With a sigh, Louisa rose from the dressing table and moved to the full-length mirror. She corrected her posture, smoothed the ivory satin of her gown with gloved hands, and spoke to her reflection. “I will carry myself with quiet grace. I will give every appearance of a docile, compliant bride. And I vow it, I will hold my tongue.”

Kat flopped onto the bed with a groan. “We’re doomed.”

Her little sister was right. In one way or another, Louisa was doomed. She had always expected to marry for love. To be courted by a gentleman who admired her for her mind and spirit, not despite them. A gentleman whose intelligence and principles deserved her admiration in equal measure.

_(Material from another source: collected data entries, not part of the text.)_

/-! ## startDraw -/
@[simp] theorem State.startDraw_baseLow (s : State) : (s.startDraw).baseLow = s.baseLow := rfl
@[simp] theorem State.startDraw_baseHigh (s : State) : (s.startDraw).baseHigh = s.baseHigh := rfl
@[simp] theorem State.startDraw_windows (s : State) : (s.startDraw).windows = s.windows := rfl
@[simp] theorem State.startDraw_mem (s : State) : (s.startDraw).mem = s.mem := rfl
@[simp] theorem State.startDraw_part (s : State) : (s.startDraw).part = s.part := rfl
@[simp] theorem State.startDraw_refusal (s : State) : (s.startDraw).refusal = s.refusal := rfl
@[simp] theorem State.startDraw_divisor (s : State) : (s.startDraw).divisor = s.divisor := rfl
@[simp] theorem State.startDraw_attnEnable (s : State) : (s.startDraw).attnEnable = s.attnEnable := rfl
@[simp] theorem State.startDraw_sweepTimer (s : State) : (s.startDraw).sweepTimer = s.sweepTimer := rfl
@[simp] theorem State.startDraw_sweepPending (s : State) : (s.startDraw).sweepPending = s.sweepPending := rfl
@[simp] theorem State.startDraw_sweep (s : State) : (s.startDraw).sweep = s.sweep := rfl
@[simp] theorem State.startDraw_sweepCount (s : State) : (s.startDraw).sweepCount = s.sweepCount := rfl
@[simp] theorem State.startDraw_slots (s : State) : (s.startDraw).slots = s.slots := rfl
@[simp] theorem State.startDraw_partLatch (s : State) : (s.startDraw).partLatch = s.partLatch := rfl
@[simp] theorem State.startDraw_header (s : State) : (s.startDraw).header = s.header := rfl
@[simp] theorem State.startDraw_held (s : State) : (s.startDraw).held = s.held := rfl
@[simp] theorem State.startDraw_heldCauses (s : State) : (s.startDraw).heldCauses = s.heldCauses := rfl
@[simp] theorem State.startDraw_writeAll (s : State) : (s.startDraw).writeAll = s.writeAll := rfl
@[simp] theorem State.startDraw_writeVote (s : State) : (s.startDraw).writeVote = s.writeVote := rfl
@[simp] theorem State.startDraw_directory (s : State) : (s.startDraw).directory = s.directory := rfl
@[simp] theorem State.startDraw_lastGranted (s : State) : (s.startDraw).lastGranted = s.lastGranted := rfl
@[simp] theorem State.startDraw_flight (s : State) : (s.startDraw).flight = s.flight := rfl
@[simp] theorem State.startDraw_entries (s : State) : (s.startDraw).entries = s.entries := rfl
@[simp] theorem State.startDraw_pool (s : State) : (s.startDraw).pool = s.pool := rfl
@[simp] theorem State.startDraw_waiting (s : State) : (s.startDraw).waiting = s.waiting := rfl
@[simp] theorem State.startDraw_query (s : State) : (s.startDraw).query = s.query := rfl
@[simp] theorem State.startDraw_clock (s : State) : (s.startDraw).clock = s.clock := rfl
@[simp] theorem State.startDraw_tickPhase (s : State) : (s.startDraw).tickPhase = s.tickPhase := rfl
@[simp] theorem State.startDraw_votes (s : State) : (s.startDraw).votes = s.votes := rfl
@[simp] theorem State.startDraw_ready (s : State) : (s.startDraw).ready = s.ready := rfl
@[simp] theorem State.startDraw_cell (s : State) : (s.startDraw).cell = s.cell := rfl
@[simp] theorem State.startDraw_image (s : State) : (s.startDraw).image = s.image := rfl
@[simp] theorem State.startDraw_fused (s : State) : (s.startDraw).fused = s.fused := rfl
@[simp] theorem State.startDraw_flags (s : State) : (s.startDraw).flags = s.flags := rfl
@[simp] theorem State.startDraw_attentionRead (s : State) : (s.startDraw).attentionRead = s.attentionRead := rfl
@[simp] theorem State.startDraw_pending (s : State) : (s.startDraw).pending = s.pending := rfl
@[simp] theorem State.startDraw_slot (s : State) (k : Fin 8) : (s.startDraw).slot k = s.slot k := rfl
@[simp] theorem State.startDraw_entry (s : State) (k : Fin 64) : (s.startDraw).entry k = s.entry k := rfl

Someone who loved her for herself, not for what society wished her to be.

It wasn’t a duke who’d be murdered tonight, but Louisa’s own hopes of a loving marriage. And the man holding the sword to her breast was the cruel, heartless Duke of Thorndale.

Oh, how she loathed the man.

Louisa glanced at the lump of burnt shortbread. Perhaps she ought to give it a try, just in case. If some ancient Scottish superstition had even the slightest chance to save them, who was she to decline?

Before she could reach for it, however, their younger brother Harold called up from the bottom of the stairwell. “Lou-EEE-saah! The Carvilles’ carriage is here for you.”

It was time.

“Try not to look so glum,” Maggie said. “It’s Christmas.”

“Lucky for us it is.” Kat propped her chin in her hand. “Because this family needs a miracle.”